Basic Filtering for a Molecule File

All filtering operations are controlled via the OEFilter object. The OEFilter object is typically configured with a specified filter and then applied iteratively over a molecule file. This example demonstrates configuring the OEFilter object with the lead-like filter and then writes out the molecules that pass the filter. The OEFilter.operator() method is used to test whether the molecule passes the filter.

Note

The molecule will also be altered by all the specified Filter Preprocessing steps.

Command Line Interface

A description of the command line interface can be obtained by executing the program with the –help argument.

prompt> python molfilter.py --help

will generate the following output:

Simple parameter list
 filter options :
   -filtertype : filter type

 input/output options :
   -in : Input filename
   -out : Output filename
Usage: ./molfilter <input> <output>

Code

Download code

molfilter.py

#!/usr/bin/env python
# (C) 2022 Cadence Design Systems, Inc. (Cadence) 
# All rights reserved.
# TERMS FOR USE OF SAMPLE CODE The software below ("Sample Code") is
# provided to current licensees or subscribers of Cadence products or
# SaaS offerings (each a "Customer").
# Customer is hereby permitted to use, copy, and modify the Sample Code,
# subject to these terms. Cadence claims no rights to Customer's
# modifications. Modification of Sample Code is at Customer's sole and
# exclusive risk. Sample Code may require Customer to have a then
# current license or subscription to the applicable Cadence offering.
# THE SAMPLE CODE IS PROVIDED "AS IS", WITHOUT WARRANTY OF ANY KIND,
# EXPRESS OR IMPLIED.  OPENEYE DISCLAIMS ALL WARRANTIES, INCLUDING, BUT
# NOT LIMITED TO, WARRANTIES OF MERCHANTABILITY, FITNESS FOR A
# PARTICULAR PURPOSE AND NONINFRINGEMENT. In no event shall Cadence be
# liable for any damages or liability in connection with the Sample Code
# or its use.

#############################################################################
# Filter a molecule file for "Lead-like" molecules
#############################################################################
import sys
from openeye import oechem
from openeye import oemolprop


def main(argv=[__name__]):
    itf = oechem.OEInterface(InterfaceData)
    oemolprop.OEConfigureFilterParams(itf)
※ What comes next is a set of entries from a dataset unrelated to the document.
-- ==== Sys2Proof/Machine/Regs.lean ====
section
/-! DEFINITION. Every field of every BAR0 register, one accessor each, written from the register tables of the
spec: the register's offset (with its instance indices), the field's lowest bit, its width and its reset value.
Where the spec's table gives no number (a strap, a fuse, "by state"), the value is a named choice of the log. -/

namespace Sys2Proof.Machine

/-- R292: the fixed sources of C0–C14; C15–C19 read 0, C20–C23 have the reset source 0 (log 12). -/
def clkOutSrcReset (c : Nat) : Nat :=
  if c < 8 then c + 4 else if c = 9 then 1 else if c = 10 ∨ c = 13 then 2 else if c = 11 ∨ c = 14 then 3 else 0

/-- R292: the dividers after reset; C20–C23 take the least divider their range allows (log 12). -/
def clkOutDivReset (c : Nat) : Nat :=
  if c < 8 then 1 else if c = 8 then 4 else if c = 9 then 3 else if c = 10 then 20 else if c = 11 then 6
  else if c = 12 then 5 else if c = 13 then 50 else if c = 14 then 12 else if c < 20 then 0 else 2

/-- R391: the reset periods of the eight loop classes, in µs. -/
def loopClassReset (k : Nat) : Nat := [10, 25, 50, 100, 200, 1000, 5000, 10000].getD k 10


/-! ### Global block and station path offsets (R29, R30) -/

def F.ST_DS_NOM_DS_NOM (i : Nat) : Fld := ⟨0x100100 + i * 0x10000, 0, 32, 0⟩
def F.ST_DS_TRIM_DS_TRIM (i : Nat) : Fld := ⟨0x100104 + i * 0x10000, 0, 32, 0⟩
def F.ST_DS_EFF_DS_EFF (i : Nat) : Fld := ⟨0x100108 + i * 0x10000, 0, 32, 0⟩
def F.ST_DS_LIM_DS_LIM (i : Nat) : Fld := ⟨0x10010c + i * 0x10000, 0, 20, 20000⟩

/-! ### Almanac (R66) -/

def F.ALM_CTL_DELIV_MK : Fld := ⟨0x1000, 8, 4, 0⟩
def F.ALM_CTL_DELIV_MK_EN : Fld := ⟨0x1000, 1, 1, 0⟩
def F.ALM_CTL_ADMIT_EN : Fld := ⟨0x1000, 0, 1, 0⟩
def F.ALM_EVE_MARGIN_EVE_MARGIN : Fld := ⟨0x1004, 0, 32, 0x1e8480⟩
def F.ALM_GAP_GAP : Fld := ⟨0x1008, 0, 32, 40000⟩
def F.ALM_LEAD_LEAD : Fld := ⟨0x100c, 0, 32, 0x3d0900⟩
def F.ALM_DELIV_POS_DELIV_POS : Fld := ⟨0x1010, 0, 32, 0⟩
def F.ALM_DELIV_WIN_DELIV_WIN : Fld := ⟨0x1014, 0, 20, 8000⟩
def F.ALM_COUNT_IN_FLIGHT : Fld := ⟨0x1020, 16, 8, 0⟩
def F.ALM_COUNT_FREE : Fld := ⟨0x1020, 0, 8, 160⟩
def F.ALM_TAIL_LO_TAIL : Fld := ⟨0x1028, 0, 32, 0⟩
def F.ALM_TAIL_HI_TAIL : Fld := ⟨0x102c, 0, 32, 0⟩
def F.ALM_NEXT_EVE_LO_NEXT_EVE : Fld := ⟨0x1030, 0, 32, 0xFFFFFFFF⟩
def F.ALM_NEXT_EVE_HI_NEXT_EVE : Fld := ⟨0x1034, 0, 32, 0xFFFFFFFF⟩
def F.ALM_VACANT_VACANT : Fld := ⟨0x1040, 0, 32, 0⟩
def F.ALM_SPOILED_SPOILED : Fld := ⟨0x1044, 0, 32, 0⟩
def F.ALM_SLOT_STATE_STATE (i : Nat) : Fld := ⟨0x1100 + i * 0x4, 0, 32, 0⟩

/-! ### Band store (R71) and raster feed (R92) -/

def F.BAND_RPR_GRAN_RPR_GRAN : Fld := ⟨0x2000, 0, 20, 0x20000⟩
def F.BAND_SCR_GRAN_SCR_GRAN : Fld := ⟨0x2004, 0, 20, 16384⟩
def F.BAND_POOL_POOL_GRAN : Fld := ⟨0x2008, 0, 20, 0x9c000⟩
def F.BAND_POOL_FREE_POOL_FREE : Fld := ⟨0x200c, 0, 20, 0x9c000⟩
def F.BAND_STAT_IN_SERVICE : Fld := ⟨0x2010, 8, 1, 0⟩
def F.BAND_STAT_TRAINED : Fld := ⟨0x2010, 0, 2, 0⟩
def F.BAND_WRR_HOST_W : Fld := ⟨0x2014, 8, 8, 3⟩
def F.BAND_WRR_CODEC_W : Fld := ⟨0x2014, 0, 8, 1⟩
def F.BAND_CE_COUNT_CE : Fld := ⟨0x2018, 0, 32, 0⟩
def F.BAND_UE_COUNT_UE : Fld := ⟨0x201c, 0, 32, 0⟩
def F.BAND_RETIRED_RETIRED : Fld := ⟨0x2020, 0, 20, 0⟩
def F.ST_FETCH_STAT_TAG_HELD (i : Nat) : Fld := ⟨0x100200 + i * 0x10000, 16, 4, 0⟩
def F.ST_FETCH_STAT_IMG_HELD (i : Nat) : Fld := ⟨0x100200 + i * 0x10000, 8, 4, 0⟩
def F.ST_FETCH_STAT_ACTIVE (i : Nat) : Fld := ⟨0x100200 + i * 0x10000, 0, 1, 0⟩
def F.ST_FETCH_LEAD_LEAD_MIN (i : Nat) : Fld := ⟨0x100204 + i * 0x10000, 0, 16, 65535⟩
def F.ST_LATE_LINES_LATE (i : Nat) : Fld := ⟨0x100208 + i * 0x10000, 0, 32, 0⟩
def F.ST_CHECK_FAIL_FAIL (i : Nat) : Fld := ⟨0x10020c + i * 0x10000, 0, 32, 0⟩
def F.ST_LAST_FAIL_SLOT (i : Nat) : Fld := ⟨0x100210 + i * 0x10000, 24, 8, 0⟩
def F.ST_LAST_FAIL_TAG (i : Nat) : Fld := ⟨0x100210 + i * 0x10000, 23, 1, 0⟩
def F.ST_LAST_FAIL_BAND (i : Nat) : Fld := ⟨0x100210 + i * 0x10000, 0, 23, 0⟩
def F.ST_FETCH_CLR_CLR (i : Nat) : Fld := ⟨0x100214 + i * 0x10000, 0, 1, 0⟩

/-! ### Codecs and reprint (R125) -/

def F.CODEC_STAT_QUEUED : Fld := ⟨0x300000, 16, 5, 0⟩
def F.CODEC_STAT_SUSPENDED : Fld := ⟨0x300000, 8, 4, 0⟩
def F.CODEC_STAT_REPLAY_BUSY : Fld := ⟨0x300000, 6, 1, 0⟩
def F.CODEC_STAT_FRC_BUSY : Fld := ⟨0x300000, 4, 2, 0⟩
def F.CODEC_STAT_LZ_BUSY : Fld := ⟨0x300000, 0, 4, 0⟩
def F.CODEC_CHAIN_CTL_CHAIN_TMO : Fld := ⟨0x300004, 16, 16, 0⟩
def F.CODEC_CHAIN_CTL_CHAIN_POLL : Fld := ⟨0x300004, 0, 8, 20⟩
def F.CODEC_RETRY_RETRY : Fld := ⟨0x300008, 0, 32, 0⟩
def F.CODEC_FAIL_FAIL : Fld := ⟨0x30000c, 0, 32, 0⟩
def F.CODEC_FRC_OVER_OVER : Fld := ⟨0x300010, 0, 32, 0⟩
def F.RPR_CTL_CAP_STATIONS : Fld := ⟨0x300020, 8, 8, 0⟩
def F.RPR_CTL_AUTO_RELEASE : Fld := ⟨0x300020, 0, 1, 1⟩
def F.RPR_FREE_FREE_GRAN : Fld := ⟨0x300024, 0, 20, 0x20000⟩
def F.RPR_HELD_HELD : Fld := ⟨0x300028, 0, 32, 0⟩
def F.RPR_LAST_ID_LAST_ID : Fld := ⟨0x30002c, 0, 32, 0⟩
def F.RPR_TRUNC_TRUNC : Fld := ⟨0x300030, 0, 32, 0⟩

/-! ### Table status (R151) -/

def F.ST_TBL_STAT_SHADOW_VALID (i : Nat) : Fld := ⟨0x100300 + i * 0x10000, 8, 11, 0⟩
def F.ST_TBL_STAT_ACTIVE_OK (i : Nat) : Fld := ⟨0x100300 + i * 0x10000, 4, 1, 0⟩
def F.ST_TBL_STAT_BUSY (i : Nat) : Fld := ⟨0x100300 + i * 0x10000, 3, 1, 0⟩
def F.ST_TBL_STAT_PEND_PAGE (i : Nat) : Fld := ⟨0x100300 + i * 0x10000, 2, 1, 0⟩
def F.ST_TBL_STAT_PENDING (i : Nat) : Fld := ⟨0x100300 + i * 0x10000, 1, 1, 0⟩
def F.ST_TBL_STAT_ACTIVE_BANK (i : Nat) : Fld := ⟨0x100300 + i * 0x10000, 0, 1, 0⟩
def F.ST_TBL_PEND_ID_LO_PEND_ID (i : Nat) : Fld := ⟨0x100304 + i * 0x10000, 0, 32, 0⟩
def F.ST_TBL_PEND_ID_HI_PEND_ID (i : Nat) : Fld := ⟨0x100308 + i * 0x10000, 0, 32, 0⟩
def F.ST_TBL_SWITCHES_SWITCHES (i : Nat) : Fld := ⟨0x10030c + i * 0x10000, 0, 32, 0⟩
def F.ST_TBL_REFUSED_REFUSED (i : Nat) : Fld := ⟨0x100310 + i * 0x10000, 0, 32, 0⟩

/-! ### Scan geometry, marks and registration (R181–R183) -/

def F.ST_OCTETS_OCT_MASK (i : Nat) : Fld := ⟨0x100400 + i * 0x10000, 0, 16, 0⟩
def F.ST_GEOM_PIXELS (i : Nat) : Fld := ⟨0x100404 + i * 0x10000, 16, 16, 24576⟩
def F.ST_GEOM_FACETS (i : Nat) : Fld := ⟨0x100404 + i * 0x10000, 0, 5, 12⟩
def F.ST_LMAP_REVERSE (i : Nat) : Fld := ⟨0x100408 + i * 0x10000, 8, 1, 0⟩
def F.ST_LMAP_PITCH (i : Nat) : Fld := ⟨0x100408 + i * 0x10000, 2, 6, 1⟩
def F.ST_LMAP_PAIRED (i : Nat) : Fld := ⟨0x100408 + i * 0x10000, 0, 1, 0⟩
def F.ST_PLINE_P_LINE (i : Nat) : Fld := ⟨0x10040c + i * 0x10000, 0, 32, 0x54aaab⟩
def F.ST_SCAN_SOS_OFS (i : Nat) : Fld := ⟨0x100410 + i * 0x10000, 0, 16, 2419⟩
def F.ST_SCAN_REF_T_REF (i : Nat) : Fld := ⟨0x100414 + i * 0x10000, 0, 32, 0⟩
def F.ST_FACET_STAT_STRAY (i : Nat) : Fld := ⟨0x100418 + i * 0x10000, 24, 8, 0⟩
def F.ST_FACET_STAT_SIG_STATE (i : Nat) : Fld := ⟨0x100418 + i * 0x10000, 16, 2, 0⟩
def F.ST_FACET_STAT_FACET (i : Nat) : Fld := ⟨0x100418 + i * 0x10000, 8, 4, 0⟩
def F.ST_FACET_STAT_BD_OK (i : Nat) : Fld := ⟨0x100418 + i * 0x10000, 0, 1, 0⟩
def F.ST_FACET_PERIOD_PERIOD (i : Nat) : Fld := ⟨0x10041c + i * 0x10000, 0, 32, 0⟩
def F.ST_SCAN_TIME_SCAN (i : Nat) : Fld := ⟨0x100420 + i * 0x10000, 0, 32, 0⟩
def F.ST_SIG_CTL_SIG_SHIFT (i : Nat) : Fld := ⟨0x100424 + i * 0x10000, 4, 4, 4⟩
def F.ST_SIG_CTL_ID_EN (i : Nat) : Fld := ⟨0x100424 + i * 0x10000, 1, 1, 1⟩
def F.ST_SIG_CTL_CLEAR (i : Nat) : Fld := ⟨0x100424 + i * 0x10000, 0, 1, 0⟩
def F.ST_PH_CTL_PH_LOOP (i : Nat) : Fld := ⟨0x100500 + i * 0x10000, 16, 8, 0⟩
def F.ST_PH_CTL_PH_SLEW (i : Nat) : Fld := ⟨0x100500 + i * 0x10000, 8, 8, 16⟩
def F.ST_PH_CTL_LOCK_EN (i : Nat) : Fld := ⟨0x100500 + i * 0x10000, 0, 1, 0⟩
def F.ST_PH_OFF_PH_OFF (i : Nat) : Fld := ⟨0x100504 + i * 0x10000, 0, 32, 0⟩
def F.ST_PH_TGT_TGT (i : Nat) : Fld := ⟨0x100508 + i * 0x10000, 0, 32, 0⟩
def F.ST_PH_ERR_ERR (i : Nat) : Fld := ⟨0x10050c + i * 0x10000, 0, 32, 0⟩
def F.ST_PH_LOCKCFG_LOCK_CNT (i : Nat) : Fld := ⟨0x100510 + i * 0x10000, 16, 16, 64⟩
def F.ST_PH_LOCKCFG_LOCK_WIN (i : Nat) : Fld := ⟨0x100510 + i * 0x10000, 0, 16, 8⟩
def F.ST_PH_STAT_PEAK (i : Nat) : Fld := ⟨0x100514 + i * 0x10000, 16, 16, 0⟩
def F.ST_PH_STAT_SLEWING (i : Nat) : Fld := ⟨0x100514 + i * 0x10000, 1, 1, 0⟩
def F.ST_PH_STAT_PH_LOCKED (i : Nat) : Fld := ⟨0x100514 + i * 0x10000, 0, 1, 0⟩
def F.ST_PH_SLIPS_SLIPS (i : Nat) : Fld := ⟨0x100518 + i * 0x10000, 0, 32, 0⟩
def F.ST_PH_CLR_CLR (i : Nat) : Fld := ⟨0x10051c + i * 0x10000, 0, 1, 0⟩
def F.ST_REG_CTL_MIN_MARKS (i : Nat) : Fld := ⟨0x100600 + i * 0x10000, 24, 8, 1⟩
def F.ST_REG_CTL_REF (i : Nat) : Fld := ⟨0x100600 + i * 0x10000, 16, 3, 0⟩
def F.ST_REG_CTL_XS_EN (i : Nat) : Fld := ⟨0x100600 + i * 0x10000, 2, 1, 0⟩
def F.ST_REG_CTL_XT_EN (i : Nat) : Fld := ⟨0x100600 + i * 0x10000, 1, 1, 0⟩
def F.ST_REG_CTL_IT_EN (i : Nat) : Fld := ⟨0x100600 + i * 0x10000, 0, 1, 0⟩
def F.ST_REG_GAIN_K_IT (i : Nat) : Fld := ⟨0x100604 + i * 0x10000, 24, 8, 128⟩
def F.ST_REG_GAIN_K_XT (i : Nat) : Fld := ⟨0x100604 + i * 0x10000, 16, 8, 128⟩
def F.ST_REG_GAIN_K_XS (i : Nat) : Fld := ⟨0x100604 + i * 0x10000, 8, 8, 64⟩
def F.ST_REG_STEP_XT_STEP (i : Nat) : Fld := ⟨0x100608 + i * 0x10000, 16, 16, 32⟩
def F.ST_REG_STEP_IT_STEP (i : Nat) : Fld := ⟨0x100608 + i * 0x10000, 0, 16, 8⟩
def F.ST_XOFF_NOM_XOFF_NOM (i : Nat) : Fld := ⟨0x10060c + i * 0x10000, 0, 32, 0⟩
def F.ST_XOFF_TRIM_XOFF_TRIM (i : Nat) : Fld := ⟨0x100610 + i * 0x10000, 0, 32, 0⟩
def F.ST_XOFF_LIM_XOFF_LIM (i : Nat) : Fld := ⟨0x100614 + i * 0x10000, 0, 16, 2560⟩
def F.ST_XSCALE_NOM_XSCALE_NOM (i : Nat) : Fld := ⟨0x100618 + i * 0x10000, 0, 32, 0⟩
def F.ST_XSCALE_TRIM_XSCALE_TRIM (i : Nat) : Fld := ⟨0x10061c + i * 0x10000, 0, 32, 0⟩
def F.ST_XSCALE_LIM_XS_STEP (i : Nat) : Fld := ⟨0x100620 + i * 0x10000, 16, 16, 168⟩
def F.ST_XSCALE_LIM_XS_LIM (i : Nat) : Fld := ⟨0x100620 + i * 0x10000, 0, 16, 1678⟩
def F.ST_REG_CONV_CONV_FRAMES (i : Nat) : Fld := ⟨0x100624 + i * 0x10000, 24, 8, 8⟩
def F.ST_REG_CONV_CONV_WIN (i : Nat) : Fld := ⟨0x100624 + i * 0x10000, 0, 16, 8⟩
def F.ST_REG_E_IT_E_IT (i : Nat) : Fld := ⟨0x100628 + i * 0x10000, 0, 32, 0⟩
def F.ST_REG_E_XT_E_XT (i : Nat) : Fld := ⟨0x10062c + i * 0x10000, 0, 32, 0⟩
def F.ST_REG_E_XS_E_XS (i : Nat) : Fld := ⟨0x100630 + i * 0x10000, 0, 32, 0⟩
def F.ST_REG_STAT_UPDATES (i : Nat) : Fld := ⟨0x100634 + i * 0x10000, 16, 16, 0⟩
def F.ST_REG_STAT_USED (i : Nat) : Fld := ⟨0x100634 + i * 0x10000, 8, 8, 0⟩
def F.ST_REG_STAT_CONVERGED (i : Nat) : Fld := ⟨0x100634 + i * 0x10000, 0, 1, 0⟩
def F.ST_FIL_TRIM_FIL_TRIM (i : Nat) (j : Nat) : Fld := ⟨0x100700 + i * 0x10000 + j * 0x4, 0, 16, 0⟩
def F.ST_SLICE_COUNT_SLICE_COUNT (i : Nat) (j : Nat) : Fld := ⟨0x100780 + i * 0x10000 + j * 0x4, 0, 7, 0⟩
def F.ST_SIG_SOFF (i : Nat) (j : Nat) (k : Nat) : Fld := ⟨0x101000 + i * 0x10000 + j * 0x80 + k * 0x4, 16, 16, 0⟩
def F.ST_SIG_LSCALE (i : Nat) (j : Nat) (k : Nat) : Fld := ⟨0x101000 + i * 0x10000 + j * 0x80 + k * 0x4, 0, 16, 0⟩
def F.ST_SLICE_LIN (i : Nat) (j : Nat) (k : Nat) : Fld := ⟨0x102000 + i * 0x10000 + j * 0x100 + k * 0x4, 30, 2, 0⟩
def F.ST_SLICE_ORDER (i : Nat) (j : Nat) (k : Nat) : Fld := ⟨0x102000 + i * 0x10000 + j * 0x100 + k * 0x4, 24, 6, 0⟩
def F.ST_SLICE_POS (i : Nat) (j : Nat) (k : Nat) : Fld := ⟨0x102000 + i * 0x10000 + j * 0x100 + k * 0x4, 0, 15, 0⟩
def F.MK_CFG_FILT (i : Nat) : Fld := ⟨0x582000 + i * 0x10, 8, 8, 2⟩
def F.MK_CFG_POL (i : Nat) : Fld := ⟨0x582000 + i * 0x10, 1, 1, 0⟩
def F.MK_CFG_EN (i : Nat) : Fld := ⟨0x582000 + i * 0x10, 0, 1, 0⟩
def F.MK_POS_POS (i : Nat) : Fld := ⟨0x582004 + i * 0x10, 0, 32, 0⟩
def F.MK_XPOS_XPOS (i : Nat) : Fld := ⟨0x582008 + i * 0x10, 0, 15, 0⟩
def F.MK_COUNT_COUNT (i : Nat) : Fld := ⟨0x58200c + i * 0x10, 0, 32, 0⟩
def F.MK_CTL_WIN : Fld := ⟨0x582100, 16, 16, 4000⟩
def F.MK_CTL_REC_EN : Fld := ⟨0x582100, 0, 1, 0⟩
def F.REG_PLAN_EN (i : Nat) : Fld := ⟨0x582400 + i * 0x8, 31, 1, 0⟩
def F.REG_PLAN_KIND (i : Nat) : Fld := ⟨0x582400 + i * 0x8, 8, 2, 0⟩
def F.REG_PLAN_SENSOR (i : Nat) : Fld := ⟨0x582400 + i * 0x8, 4, 4, 0⟩
def F.REG_PLAN_STATION (i : Nat) : Fld := ⟨0x582400 + i * 0x8, 0, 3, 0⟩
def F.REG_PLAN_Y_Y (i : Nat) : Fld := ⟨0x582404 + i * 0x8, 0, 24, 0⟩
    if not oechem.OEParseCommandLine(itf, argv):
        oechem.OEThrow.Fatal("Unable to interpret command line!")

    iname = itf.GetString("-in")
    oname = itf.GetString("-out")

    ifs = oechem.oemolistream()
    if not ifs.open(iname):
        oechem.OEThrow.Fatal("Cannot open input file!")

    ofs = oechem.oemolostream()
    if not ofs.open(oname):
        oechem.OEThrow.Fatal("Cannot create output file!")

    ftype = oemolprop.OEGetFilterType(itf)
    filt = oemolprop.OEFilter(ftype)
    filt.SetErrorLevel(oechem.OEErrorLevel_Info)

    for mol in ifs.GetOEGraphMols():
        if filt(mol):
            oechem.OEWriteMolecule(ofs, mol)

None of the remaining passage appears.